Dataset entries
[Start of section]
-- ==== Sys2Proof/Machine/Uses.lean ====
section
/-! DEFINITION. Which registers a syllable reads and which it writes, for the limits and conflicts of a bundle, the interlocks and the
poison check (02 R29 to R31, 03 R58, R61), and the slot classes. -/

namespace Sys2Proof.Machine

/-- A register as R30 counts them: scalar, vector, predicate or special. -/
inductive RegName where
  | g (n : Nat)
  | v (n : Nat)
  | k (n : Nat)
  | s (n : Nat)
  deriving DecidableEq, Repr

/-- The registers that a syllable names as sources (R30), in the order of its entry. -/
def Instr.sources (i : Instr) : List RegName :=
  match i with
  | .nop _ => []
  | .add _ a b => [.g a.toNat, .g b.toNat]
  | .sub _ a b => [.g a.toNat, .g b.toNat]
  | .and _ a b => [.g a.toNat, .g b.toNat]
  | .or _ a b => [.g a.toNat, .g b.toNat]
  | .xor _ a b => [.g a.toNat, .g b.toNat]
  | .andn _ a b => [.g a.toNat, .g b.toNat]
  | .shl _ a b => [.g a.toNat, .g b.toNat]
  | .shr _ a b => [.g a.toNat, .g b.toNat]
  | .sra _ a b => [.g a.toNat, .g b.toNat]
  | .ror _ a b => [.g a.toNat, .g b.toNat]
  | .mul _ a b => [.g a.toNat, .g b.toNat]
  | .mulhI _ a b => [.g a.toNat, .g b.toNat]
  | .mulhN _ a b => [.g a.toNat, .g b.toNat]
  | .divI _ a b => [.g a.toNat, .g b.toNat]
  | .divN _ a b => [.g a.toNat, .g b.toNat]
  | .remI _ a b => [.g a.toNat, .g b.toNat]
  | .remN _ a b => [.g a.toNat, .g b.toNat]
  | .minI _ a b => [.g a.toNat, .g b.toNat]
  | .maxI _ a b => [.g a.toNat, .g b.toNat]
  | .minN _ a b => [.g a.toNat, .g b.toNat]
  | .maxN _ a b => [.g a.toNat, .g b.toNat]
  | .clz _ a => [.g a.toNat]
  | .popc _ a => [.g a.toNat]
  | .sext _ a _ => [.g a.toNat]
  | .zext _ a _ => [.g a.toNat]
  | .cmpEq _ a b => [.g a.toNat, .g b.toNat]
  | .cmpLtI _ a b => [.g a.toNat, .g b.toNat]
  | .cmpLeI _ a b => [.g a.toNat, .g b.toNat]
  | .cmpLtN _ a b => [.g a.toNat, .g b.toNat]
  | .cmpLeN _ a b => [.g a.toNat, .g b.toNat]
  | .sel d a b => [.g d.toNat, .g a.toNat, .g b.toNat]
  | .addi _ a _ => [.g a.toNat]
  | .andi _ a _ => [.g a.toNat]
  | .ori _ a _ => [.g a.toNat]
  | .xori _ a _ => [.g a.toNat]
  | .shli _ a _ => [.g a.toNat]
  | .shri _ a _ => [.g a.toNat]
  | .srai _ a _ => [.g a.toNat]
  | .cmpiEq _ a _ => [.g a.toNat]
  | .cmpiLtI _ a _ => [.g a.toNat]
  | .cmpiLtN _ a _ => [.g a.toNat]
  | .li _ _ => []
  | .lih1 d _ => [.g d.toNat]
  | .lih2 d _ => [.g d.toNat]
  | .lih3 d _ => [.g d.toNat]
  | .addpc _ _ => []
  | .gets _ i => [.s i.toNat]
  | .sets a _ => [.g a.toNat]
  | .vaddI32 _ a b q => [.v a.toNat, .v b.toNat, .k q.toNat]
  | .vsubI32 _ a b q => [.v a.toNat, .v b.toNat, .k q.toNat]
  | .vmulI32 _ a b q => [.v a.toNat, .v b.toNat, .k q.toNat]
  | .vmulhI32 _ a b q => [.v a.toNat, .v b.toNat, .k q.toNat]
  | .vmulhN32 _ a b q => [.v a.toNat, .v b.toNat, .k q.toNat]
  | .vand _ a b q => [.v a.toNat, .v b.toNat, .k q.toNat]
  | .vor _ a b q => [.v a.toNat, .v b.toNat, .k q.toNat]
  | .vxor _ a b q => [.v a.toNat, .v b.toNat, .k q.toNat]
  | .vshlI32 _ a b q => [.v a.toNat, .v b.toNat, .k q.toNat]
  | .vshrI32 _ a b q => [.v a.toNat, .v b.toNat, .k q.toNat]
  | .vsraI32 _ a b q => [.v a.toNat, .v b.toNat, .k q.toNat]
  | .vminI32 _ a b q => [.v a.toNat, .v b.toNat, .k q.toNat]
  | .vmaxI32 _ a b q => [.v a.toNat, .v b.toNat, .k q.toNat]
  | .vminN32 _ a b q => [.v a.toNat, .v b.toNat, .k q.toNat]
  | .vmaxN32 _ a b q => [.v a.toNat, .v b.toNat, .k q.toNat]
  | .vaddI16 _ a b q => [.v a.toNat, .v b.toNat, .k q.toNat]
  | .vsubI16 _ a b q => [.v a.toNat, .v b.toNat, .k q.toNat]
  | .vaddsI16 _ a b q => [.v a.toNat, .v b.toNat, .k q.toNat]
  | .vsubsI16 _ a b q => [.v a.toNat, .v b.toNat, .k q.toNat]
  | .vcmpEqI32 _ a b q => [.v a.toNat, .v b.toNat, .k q.toNat]
  | .vcmpLtI32 _ a b q => [.v a.toNat, .v b.toNat, .k q.toNat]
  | .vcmpLeI32 _ a b q => [.v a.toNat, .v b.toNat, .k q.toNat]
  | .vcmpLtN32 _ a b q => [.v a.toNat, .v b.toNat, .k q.toNat]
  | .vcmpLeN32 _ a b q => [.v a.toNat, .v b.toNat, .k q.toNat]
  | .vaddF32 _ a b q => [.v a.toNat, .v b.toNat, .k q.toNat]
  | .vsubF32 _ a b q => [.v a.toNat, .v b.toNat, .k q.toNat]
  | .vmulF32 _ a b q => [.v a.toNat, .v b.toNat, .k q.toNat]
  | .vminF32 _ a b q => [.v a.toNat, .v b.toNat, .k q.toNat]
  | .vmaxF32 _ a b q => [.v a.toNat, .v b.toNat, .k q.toNat]
  | .vfmaF32 d a b q => [.v d.toNat, .v a.toNat, .v b.toNat, .k q.toNat]
  | .vfmsF32 d a b q => [.v d.toNat, .v a.toNat, .v b.toNat, .k q.toNat]
  | .vcmpEqF32 _ a b q => [.v a.toNat, .v b.toNat, .k q.toNat]
  | .vcmpLtF32 _ a b q => [.v a.toNat, .v b.toNat, .k q.toNat]
  | .vcmpLeF32 _ a b q => [.v a.toNat, .v b.toNat, .k q.toNat]
  | .vrcpF32 _ a q => [.v a.toNat, .k q.toNat]
  | .vrsqF32 _ a q => [.v a.toNat, .k q.toNat]
  | .vexp2F32 _ a q => [.v a.toNat, .k q.toNat]
  | .vlog2F32 _ a q => [.v a.toNat, .k q.toNat]
  | .vsqrtF32 _ a q => [.v a.toNat, .k q.toNat]
  | .vcvtBf16F32 _ a q => [.v a.toNat, .k q.toNat]
  | .vcvtF32Bf16 _ a q => [.v a.toNat, .k q.toNat]
  | .vcvtF16F32 _ a q => [.v a.toNat, .k q.toNat]
  | .vcvtF32F16 _ a q => [.v a.toNat, .k q.toNat]
  | .vcvtE4m3F32 _ a q => [.v a.toNat, .k q.toNat]
  | .vcvtE5m2F32 _ a q => [.v a.toNat, .k q.toNat]
  | .vcvtF32E4m3 _ a q => [.v a.toNat, .k q.toNat]
  | .vcvtF32E5m2 _ a q => [.v a.toNat, .k q.toNat]
  | .vcvtF4xF32 _ a q => [.v a.toNat, .k q.toNat]
  | .vcvtF32F4x _ a q => [.v a.toNat, .k q.toNat]
  | .vcvtI32F32 _ a q => [.v a.toNat, .k q.toNat]
  | .vcvtF32I32 _ a q => [.v a.toNat, .k q.toNat]
  | .vcvtQF32 _ a q => [.v a.toNat, .k q.toNat]
  | .vcvtF32Q _ a q => [.v a.toNat, .k q.toNat]
  | .vredaddI32 _ a q => [.v a.toNat, .k q.toNat]
  | .vredaddF32 _ a q => [.v a.toNat, .k q.toNat]
  | .vredmaxF32 _ a q => [.v a.toNat, .k q.toNat]
  | .vredmaxI32 _ a q => [.v a.toNat, .k q.toNat]
  | .vperm _ a b q => [.v a.toNat, .v b.toNat, .k q.toNat]
  | .vrot _ a b q => [.v a.toNat, .g b.toNat, .k q.toNat]
  | .vbcast _ a q => [.g a.toNat, .k q.toNat]
  | .vext _ a b => [.v a.toNat, .g b.toNat]
  | .vins d a b => [.v d.toNat, .g a.toNat, .g b.toNat]
  | .vsel _ a b k => [.v a.toNat, .v b.toNat, .k k.toNat]
  | .vli _ _ => []
  | .pand _ a b => [.k a.toNat, .k b.toNat]
  | .por _ a b => [.k a.toNat, .k b.toNat]
  | .pxor _ a b => [.k a.toNat, .k b.toNat]
  | .pnot _ a => [.k a.toNat]
  | .pset _ a => [.g a.toNat]
  | .pany _ a => [.k a.toNat]
  | .pall _ a => [.k a.toNat]
  | .ppop _ a => [.k a.toNat]
  | .ldbI _ a _ => [.g a.toNat]
  | .ldbN _ a _ => [.g a.toNat]
  | .ldhI _ a _ => [.g a.toNat]
  | .ldhN _ a _ => [.g a.toNat]
  | .ldwI _ a _ => [.g a.toNat]
  | .ldwN _ a _ => [.g a.toNat]
  | .ldd _ a _ => [.g a.toNat]
  | .stb d a _ => [.g a.toNat, .g d.toNat]
  | .sth d a _ => [.g a.toNat, .g d.toNat]
  | .stw d a _ => [.g a.toNat, .g d.toNat]
  | .std d a _ => [.g a.toNat, .g d.toNat]
  | .vld _ a _ q => [.g a.toNat, .k q.toNat]
  | .vst d a _ q => [.g a.toNat, .v d.toNat, .k q.toNat]
  | .vldg _ a b q => [.g a.toNat, .v b.toNat, .k q.toNat]
  | .vsts d a b q => [.g a.toNat, .v b.toNat, .v d.toNat, .k q.toNat]
  | .pref a => [.g a.toNat]
  | .res a b => [.g a.toNat, .g b.toNat]
  | .ldt _ a => [.g a.toNat]
  | .ldtp _ a => [.g a.toNat]
  | .stt a b => [.g a.toNat, .g b.toNat]
  | .sttn _ a b => [.g a.toNat, .g b.toNat]
  | .tagr _ a => [.g a.toNat]
  | .tagw a b => [.g a.toNat, .g b.toNat]
  | .bind d a b => [.g d.toNat, .g a.toNat, .g b.toNat]
  | .drain a => [.g a.toNat]
  | .fenceAcq _ => []
  | .fenceRel _ => []
  | .fenceFull _ => []
  | .barInit _ a => [.g a.toNat]
  | .barArrive _ => []
  | .barWait _ => []
  | .amoAdd _ a b => [.g a.toNat, .g b.toNat]
  | .amoMinI _ a b => [.g a.toNat, .g b.toNat]
  | .amoMaxI _ a b => [.g a.toNat, .g b.toNat]
  | .amoAnd _ a b => [.g a.toNat, .g b.toNat]
  | .amoOr _ a b => [.g a.toNat, .g b.toNat]
  | .amoSwap _ a b => [.g a.toNat, .g b.toNat]
  | .amoCas d a b => [.g d.toNat, .g a.toNat, .g b.toNat]
  | .ainit a b => [.g a.toNat, .g b.toNat]
  | .adec _ a b => [.g a.toNat, .g b.toNat]
  | .ainc a b => [.g a.toNat, .g b.toNat]
  | .aread _ a => [.g a.toNat]
  | .axread _ a => [.g a.toNat]
  | .afree a => [.g a.toNat]
  | .brNz c _ => [.g c.toNat]
  | .brZ c _ => [.g c.toNat]
  | .brq c _ => [.k c.toNat]
  | .jal _ _ => []
  | .jr a => [.g a.toNat]
  | .loop c _ => [.g c.toNat]
  | .join => []
  | .joinAll => []
  | .yield => []
  | .exit => []
  | .trap _ => []
  | .fmt a => [.g a.toNat]
  | .mlatch a _ => [.g a.toNat]
  | .mgather c a q _ => [.v c.toNat, .g a.toNat, .k q.toNat]
  | .mma _ _ _ _ => []
  | .mmas _ _ _ _ => []
  | .mst a _ _ => [.g a.toNat]
  | .mkat a _ => [.g a.toNat]
  | .cpSrc a => [.g a.toNat]
  | .cpDst a => [.g a.toNat]
  | .cpDims a b _ => [.g a.toNat, .g b.toNat]
  | .cpDimd b _ => [.g b.toNat]
  | .cpGo a _ => [.g a.toNat]
  | .cpQfence _ => []
  | .cpStatus _ => []
  | .cpWait _ => []
  | .msLen a => [.g a.toNat]
  | .msCw a => [.g a.toNat]
  | .msZero a => [.g a.toNat]
  | .msCopy a b => [.g a.toNat, .g b.toNat]
  | .lkCw a _ => [.g a.toNat]
  | .lkSend a b _ => [.g a.toNat, .g b.toNat]
  | .lkRecv a b _ => [.g a.toNat, .g b.toNat]
  | .lkRaddF32 a b _ => [.g a.toNat, .g b.toNat]
  | .lkRaddBf16 a b _ => [.g a.toNat, .g b.toNat]
  | .lkRaddI32 a b _ => [.g a.toNat, .g b.toNat]
  | .ckpt _ => []
  | .commit => []
  | .guard a b => [.g a.toNat, .g b.toNat]
  | .assert a => [.g a.toNat]
  | .abort => []
  | .copWb a b => [.g a.toNat, .g b.toNat]
  | .copInv a b => [.g a.toNat, .g b.toNat]
  | .suspensionComplete _ => []
  | .exposedResultLands _ => []
  | .interlockedResultArrives _ _ => []
  | .idleStep _ => []
  | .pipelineError _ => []
  | .bankReservationEnd _ _ => []
  | .arrayWorkComplete _ => []
  | .fetchDecode _ _ => []
  | .ibufFill _ _ => []
  | .joinBudgetExpiry _ _ => []
  | .tagWaitTimeout _ => []
  | .waitHoldTimeout _ => []
  | .tagChangeWake _ => []
  | .barrierArrivalCounted _ _ => []
  | .pickerSwitch _ => []
  | .epAging _ => []
  | .contextWake _ => []
  | .budgetPeriod _ => []
  | .pageWalk _ _ _ => []
  | .copyOperationStart _ _ _ => []
  | .copyOperationComplete _ _ => []
  | .msOperationStart _ _ => []
  | .msOperationComplete _ => []
  | .linkFlitArrival _ _ _ => []
  | .linkSendComplete _ _ => []
  | .linkReceiveComplete _ _ => []
  | .linkdown _ => []
  | .linkCancel _ => []
  | .linkUp _ _ => []
  | .timeBeacon _ _ => []
  | .clusterCounterStop _ => []
  | .clusterCounterResume _ => []
  | .clusterFill _ _ _ => []
  | .leaseReturn _ _ => []
  | .sliceWritePerformed _ => []
  | .deferredAck _ _ => []
  | .readshared _ _ => []
  | .readown _ _ => []
  | .upgrade _ _ => []
  | .fwdshared _ _ => []
  | .fwdown _ _ => []
  | .inv _ _ => []
  | .backinv _ _ => []
  | .wbdirty _ _ => []
  | .ack _ _ => []
  | .data _ _ => []
  | .allowanceRequest _ _ => []
  | .serve _ => []
  | .grant _ _ => []
  | .recall _ _ => []
  | .recallAnswer _ _ => []
  | .holdingZeroReport _ _ => []
  | .allowanceLeaseEnd _ _ => []
  | .reclamation _ _ => []
  | .kernelNodeEval _ => []
  | .condNodeEval _ => []
  | .switchNodeEval _ => []
  | .loopNodeEval _ => []
  | .joinNodeEval _ => []
  | .gangRetirement _ _ => []
  | .heldRetirementProceeds _ => []
  | .gcommit _ _ => []
  | .placementRetry _ _ _ => []
  | .grstatFaultClear _ => []
  | .registerWrite _ _ => []
  | .freeze _ => []
  | .controlCoreResume _ => []
  | .restoration _ _ _ _ => []
  | .katfailPolicy _ => []
  | .regionMachineResume _ => []
  | .lockstepConfirm _ _ => []
  | .patrolScrub _ => []
  | .dieFailureDeclaration _ => []
  | .declarationAtHome _ _ => []
  | .salvage _ _ => []
  | .declarationAtTundish _ _ => []
  | .powerGood _ => []
  | .powerOff => []
  | .deviceReset _ => []
  | .tamperAlarm _ _ => []
  | .junctionTemperature _ _ => []
  | .packagePowerLimit => []
  | .loadGraph => []
  | .launch => []
  | .map => []
  | .unmap => []
  | .asidAlloc => []
  | .asidRetire => []
  | .ptsync => []
  | .resume => []
  | .evict => []
  | .query => []
  | .scrubSet => []
  | .attest => []
  | .writeMem => []
  | .readMem => []
  | .illegalSyllable _ => []
  | .softError _ _ => []
  | .writePerformed _ => []
  | .cacheRangeOperationComplete _ => []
[End of section]
**INSTRUCTIONS FOR THE TASK**
Search the entries for the word "registers" and show every line that has it.

**RESPONSE AREA**
/-! DEFINITION. Which registers a syllable reads and which it writes, for the limits and conflicts of a bundle, the interlocks and the
/-- The registers that a syllable names as sources (R30), in the order of its entry. -/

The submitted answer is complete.